BACKGROUND: Motor speech disorders in multiple sclerosis (MS) are poorly understood and their quantitative, objective acoustic characterization remains limited. Additionally, little data regarding relationships between the severity of speech disorders and neurological involvement in MS, as well as the contribution of pyramidal and cerebellar functional systems on speech phenotypes, is available.

METHODS: Speech data were acquired from 141 MS patients with Expanded Disability Status Scale (EDSS) ranging from 1 to 6.5 and 70 matched healthy controls.
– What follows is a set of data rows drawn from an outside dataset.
-- ==== Sys2Proof/Laws/KeptQueue.lean ====
section
/-! SUPPORT. Every operation of the modules named below keeps what Kept says:
Bpm, Lanes, Queue. -/

namespace Sys2Proof.Machine

set_option linter.unreachableTactic false
set_option linter.unusedTactic false
set_option linter.unusedVariables false

variable {kl : List Instr} {ko : List OwnerCfg} {ku : List Out} {s : State}

theorem kept_setPage {pool page : Nat} {p : PageSt} (h0 : Kept kl ko ku s) :
    Kept kl ko ku (setPage pool page p s) := by
  unfold setPage
  repeat' first
    | with_reducible assumption | with_reducible refine Kept.ite (fun _ => ?_) (fun _ => ?_)
    | (intro x; with_reducible refine Kept.gen (kl := kl) (ko := ko) (ku := ku) (x := x) ?_ ?_; (on_goal 1 => unfold x); (on_goal 2 => (intro _; clear_value x)))
    | (intro x; (have t : Nat := x; clear t); clear_value x) | (intro x) | lift_lets -underBinder
    | fail_if_no_progress (with_reducible refine Kept.upd ?_ rfl rfl rfl rfl rfl rfl) | split
    | with_reducible refine Kept.ofFst ?_ (by assumption) | with_reducible refine Kept.ofSnd ?_ (by assumption)
    | (clear_value *; split)

theorem kept_erasePage {pool page : Nat} (h0 : Kept kl ko ku s) :
    Kept kl ko ku (erasePage pool page s) := by
  unfold erasePage
  repeat' first
    | with_reducible assumption | with_reducible refine Kept.ite (fun _ => ?_) (fun _ => ?_)
    | (intro x; with_reducible refine Kept.gen (kl := kl) (ko := ko) (ku := ku) (x := x) ?_ ?_; (on_goal 1 => unfold x); (on_goal 2 => (intro _; clear_value x)))
    | (intro x; (have t : Nat := x; clear t); clear_value x) | (intro x) | lift_lets -underBinder
    | fail_if_no_progress (with_reducible refine Kept.upd ?_ rfl rfl rfl rfl rfl rfl) | split
    | with_reducible refine Kept.ofFst ?_ (by assumption) | with_reducible refine Kept.ofSnd ?_ (by assumption)
    | (clear_value *; split)

theorem kept_stackIrq (h0 : Kept kl ko ku s) :
    Kept kl ko ku (stackIrq s) := by
  unfold stackIrq
  repeat' first
    | with_reducible assumption | with_reducible refine Kept.ite (fun _ => ?_) (fun _ => ?_)
    | with_reducible refine kept_doIf (fun _ _ => ?_) ?_ | with_reducible refine kept_raiseBlock ?_
    | fail_if_no_progress (with_reducible refine Kept.upd ?_ rfl rfl rfl rfl rfl rfl) | split
    | with_reducible refine Kept.ofFst ?_ (by assumption) | with_reducible refine Kept.ofSnd ?_ (by assumption)
    | (clear_value *; split)

theorem kept_retireCheck (h0 : Kept kl ko ku s) :
    Kept kl ko ku (retireCheck s) := by
  unfold retireCheck
  repeat' first
    | with_reducible assumption | with_reducible refine Kept.ite (fun _ => ?_) (fun _ => ?_)
    | with_reducible refine kept_forEach (fun _ _ _ => ?_) ?_ | with_reducible refine kept_setFld ?_
    | with_reducible refine kept_stackIrq ?_
    | fail_if_no_progress (with_reducible refine Kept.upd ?_ rfl rfl rfl rfl rfl rfl) | split
    | with_reducible refine Kept.ofFst ?_ (by assumption) | with_reducible refine Kept.ofSnd ?_ (by assumption)
    | (clear_value *; split)

theorem kept_bpmRefresh (h0 : Kept kl ko ku s) :
    Kept kl ko ku (bpmRefresh s) := by
  unfold bpmRefresh
  repeat' first
    | with_reducible assumption | with_reducible refine Kept.ite (fun _ => ?_) (fun _ => ?_)
    | (intro x; with_reducible refine Kept.gen (kl := kl) (ko := ko) (ku := ku) (x := x) ?_ ?_; (on_goal 1 => unfold x); (on_goal 2 => (intro _; clear_value x)))
    | (intro x; (have t : Nat := x; clear t); clear_value x) | (intro x) | lift_lets -underBinder
    | with_reducible refine kept_forEach (fun _ _ _ => ?_) ?_ | with_reducible refine kept_setFld ?_
    | with_reducible refine kept_retireCheck ?_
    | fail_if_no_progress (with_reducible refine Kept.upd ?_ rfl rfl rfl rfl rfl rfl) | split
    | with_reducible refine Kept.ofFst ?_ (by assumption) | with_reducible refine Kept.ofSnd ?_ (by assumption)
    | (clear_value *; split)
Objective acoustic speech assessment including subtests on phonation, oral diadochokinesis, articulation and prosody was performed.
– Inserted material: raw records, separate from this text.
theorem kept_readFrame {l : Nat} {wire : Bytes} (h0 : Kept kl ko ku s) :
    Kept kl ko ku (readFrame l wire s) := by
  unfold readFrame
  repeat' first
    | with_reducible assumption | with_reducible refine Kept.ite (fun _ => ?_) (fun _ => ?_)
    | (intro x; with_reducible refine Kept.gen (kl := kl) (ko := ko) (ku := ku) (x := x) ?_ ?_; (on_goal 1 => unfold x); (on_goal 2 => (intro _; clear_value x)))
    | (intro x; (have t : Nat := x; clear t); clear_value x) | (intro x) | lift_lets -underBinder
    | with_reducible refine kept_doIf (fun _ _ => ?_) ?_ | with_reducible refine kept_fabBump ?_
    | with_reducible refine kept_setLane ?_ | with_reducible refine kept_refreshLane ?_
    | with_reducible refine kept_aisFrame ?_ | with_reducible refine kept_rdiFrame ?_
    | with_reducible refine kept_traceByte ?_ | with_reducible refine kept_bipCheck ?_
    | with_reducible refine kept_showOverhead ?_ | with_reducible refine kept_storeFrame ?_
    | with_reducible refine kept_memberFrame ?_
    | fail_if_no_progress (with_reducible refine Kept.upd ?_ rfl rfl rfl rfl rfl rfl) | split
    | with_reducible refine Kept.ofFst ?_ (by assumption) | with_reducible refine Kept.ofSnd ?_ (by assumption)
    | (clear_value *; split)

theorem kept_enterSync {l : Nat} (h0 : Kept kl ko ku s) :
    Kept kl ko ku (enterSync l s) := by
  unfold enterSync
  repeat' first
    | with_reducible assumption | with_reducible refine Kept.ite (fun _ => ?_) (fun _ => ?_)
    | (intro x; with_reducible refine Kept.gen (kl := kl) (ko := ko) (ku := ku) (x := x) ?_ ?_; (on_goal 1 => unfold x); (on_goal 2 => (intro _; clear_value x)))
    | (intro x; (have t : Nat := x; clear t); clear_value x) | (intro x) | lift_lets -underBinder
    | with_reducible refine kept_setLane ?_ | with_reducible refine kept_setLaneStat ?_
    | fail_if_no_progress (with_reducible refine Kept.upd ?_ rfl rfl rfl rfl rfl rfl) | split
    | with_reducible refine Kept.ofFst ?_ (by assumption) | with_reducible refine Kept.ofSnd ?_ (by assumption)
    | (clear_value *; split)

theorem kept_frameReceive {l pos : Nat} {wire : Bytes} (h0 : Kept kl ko ku s) :
    Kept kl ko ku (frameReceive l pos wire s) := by
  unfold frameReceive
  repeat' first
    | with_reducible assumption | with_reducible refine Kept.ite (fun _ => ?_) (fun _ => ?_)
    | (intro x; with_reducible refine Kept.gen (kl := kl) (ko := ko) (ku := ku) (x := x) ?_ ?_; (on_goal 1 => unfold x); (on_goal 2 => (intro _; clear_value x)))
    | (intro x; (have t : Nat := x; clear t); clear_value x) | (intro x) | lift_lets -underBinder
    | with_reducible refine kept_fabInc ?_ | with_reducible refine kept_setLane ?_
    | with_reducible refine kept_setLaneStat ?_ | with_reducible refine kept_refreshLane ?_
    | with_reducible refine kept_toHunt ?_ | with_reducible refine kept_heldFrameMore ?_
    | with_reducible refine kept_readFrame ?_ | with_reducible refine kept_enterSync ?_
    | fail_if_no_progress (with_reducible refine Kept.upd ?_ rfl rfl rfl rfl rfl rfl) | split
    | with_reducible refine Kept.ofFst ?_ (by assumption) | with_reducible refine Kept.ofSnd ?_ (by assumption)
    | (clear_value *; split)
RESULTS: The prevalence of dysarthria in our MS cohort was 56% while the severity was generally mild and primarily consisted of a combination of spastic and ataxic components. Prosodic-articulatory disorder presenting with monopitch, articulatory decay, excess loudness variations and slow rate was the most salient. Speech disorders reflected subclinical motor impairment with 78% accuracy in discriminating between a subgroup of asymptomatic MS (EDSS < 2.0) and control speakers. Speech disorder severity was related to the severity of neurological involvement. Decreased articulation rate was moderately correlated to EDSS as well as all subtests of the multiple sclerosis functional composite. The strongest correlation was observed between irregular oral diadochokinesis and the 9-Hole Peg Test (r = - 0.65, p < 0.001). Irregular oral diadochokinesis and excess loudness variations significantly separated pure pyramidal and mixed pyramidal-cerebellar MS subgroups.

CONCLUSIONS: Automated speech analyses may provide valuable biomarkers of disease progression in MS as dysarthria represents common and early manifestation that reflects disease disability and underlying pyramidal-cerebellar pathophysiology.